# Upcoming CCW class



## nky1129 (Nov 3, 2008)

So I was finally able to line up a CCW class with a Saturday that I wasn't working and during a week that I didn't have my son with me (this Saturday, the 31st). I asked a few questions about what the class involved and was told that I had to be able to put 11 of 20 rounds in the target at 21 feet. I didn't think that this would be a problem, but just in case I went to the range on Monday and put 20 of 20 in a five inch group at the center of the paper. No problem at all. 

Now I'm wondering about the written portion of the test. Is there anything I can study to give me an edge? I've tried to look up as much as possible about the Kentucky requirements and laws, but I'm hesitant to put too much faith in a website that may or may not be correct. 

Any help\suggestions would be greatly appreciated.


----------



## Redwolf (Nov 29, 2008)

Sorry to say but most CCW classes are a joke, they teach the basics only
Firearm Safety, Where you can't carry, The law, Use of deadly force, and of course shooting. The only way to fail shooting is to have a weapon with a bent barrel or shoot your buddy's target. the last one I took was 27 out of 40 at 3,5 and 7 yards. I have argued the point with a lot of people CCW gives you the right to carry, not to use. They will teach you everything you need to know to pass the test. go there relaxed, and with an open mind, and remember keep your finger off the trigger till your ready to pull the shoot. Enjoy and good luck.


----------



## kg333 (May 19, 2008)

They should teach you most of what you need. A lot of it is common sense stuff anyway.

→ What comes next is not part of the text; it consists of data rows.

/-! ### setPc -/

@[simp] theorem State.setPc_cfg (w : Word) : (s.setPc w).cfg = s.cfg := rfl
@[simp] theorem State.setPc_regs (w : Word) : (s.setPc w).regs = s.regs := rfl
@[simp] theorem State.setPc_pc (w : Word) : (s.setPc w).pc = w := rfl
@[simp] theorem State.setPc_resetDone (w : Word) : (s.setPc w).resetDone = s.resetDone := rfl
@[simp] theorem State.setPc_cycles (w : Word) : (s.setPc w).cycles = s.cycles := rfl
@[simp] theorem State.setPc_listeners (w : Word) : (s.setPc w).listeners = s.listeners := rfl
@[simp] theorem State.setPc_nextSeq (w : Word) : (s.setPc w).nextSeq = s.nextSeq := rfl
@[simp] theorem State.setPc_fault (w : Word) : (s.setPc w).fault = s.fault := rfl
@[simp] theorem State.setPc_mem (w : Word) : (s.setPc w).mem = s.mem := rfl
@[simp] theorem State.setPc_memEpoch (w : Word) : (s.setPc w).memEpoch = s.memEpoch := rfl
@[simp] theorem State.setPc_deviceLog (w : Word) : (s.setPc w).deviceLog = s.deviceLog := rfl
@[simp] theorem State.setPc_draws (w : Word) : (s.setPc w).draws = s.draws := rfl

/-! ### setCell -/

@[simp] theorem State.setCell_cfg (r : Nat) (v : Byte) : (s.setCell r v).cfg = s.cfg := rfl
@[simp] theorem State.setCell_regs (r : Nat) (v : Byte) : (s.setCell r v).regs = s.regs := rfl
@[simp] theorem State.setCell_pc (r : Nat) (v : Byte) : (s.setCell r v).pc = s.pc := rfl
@[simp] theorem State.setCell_resetDone (r : Nat) (v : Byte) : (s.setCell r v).resetDone = s.resetDone := rfl
@[simp] theorem State.setCell_cycles (r : Nat) (v : Byte) : (s.setCell r v).cycles = s.cycles := rfl
@[simp] theorem State.setCell_listeners (r : Nat) (v : Byte) : (s.setCell r v).listeners = s.listeners := rfl
@[simp] theorem State.setCell_nextSeq (r : Nat) (v : Byte) : (s.setCell r v).nextSeq = s.nextSeq := rfl
@[simp] theorem State.setCell_fault (r : Nat) (v : Byte) : (s.setCell r v).fault = s.fault := rfl
@[simp] theorem State.setCell_mem (r : Nat) (v : Byte) : (s.setCell r v).mem = s.mem.write r v := rfl
@[simp] theorem State.setCell_memEpoch (r : Nat) (v : Byte) : (s.setCell r v).memEpoch = s.memEpoch := rfl
@[simp] theorem State.setCell_deviceLog (r : Nat) (v : Byte) : (s.setCell r v).deviceLog = s.deviceLog := rfl
@[simp] theorem State.setCell_draws (r : Nat) (v : Byte) : (s.setCell r v).draws = s.draws := rfl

Also, if you're looking for info on Kentucky law, the statues themselves are posted on the Kentucky Legislatures site:
http://www.lrc.ky.gov/Law.htm

If that's not correct, I don't know what would be.

KG


----------



## nky1129 (Nov 3, 2008)

Thanks for all the help. I went to Kentucky's site and read everything I needed to know (and then some) regarding CCW issuance laws etc. I definitely qualify. Now I just have to pay attention in class. Hope it doesn't take the full 90 days to get my license though.


----------



## mels95yj (Nov 25, 2008)

What a coincidence. I'm taking my CCW class this Saturday also. From what I've been told, the permits are taking about 30-45 days around here to come back. Good luck on yours!

Mel


----------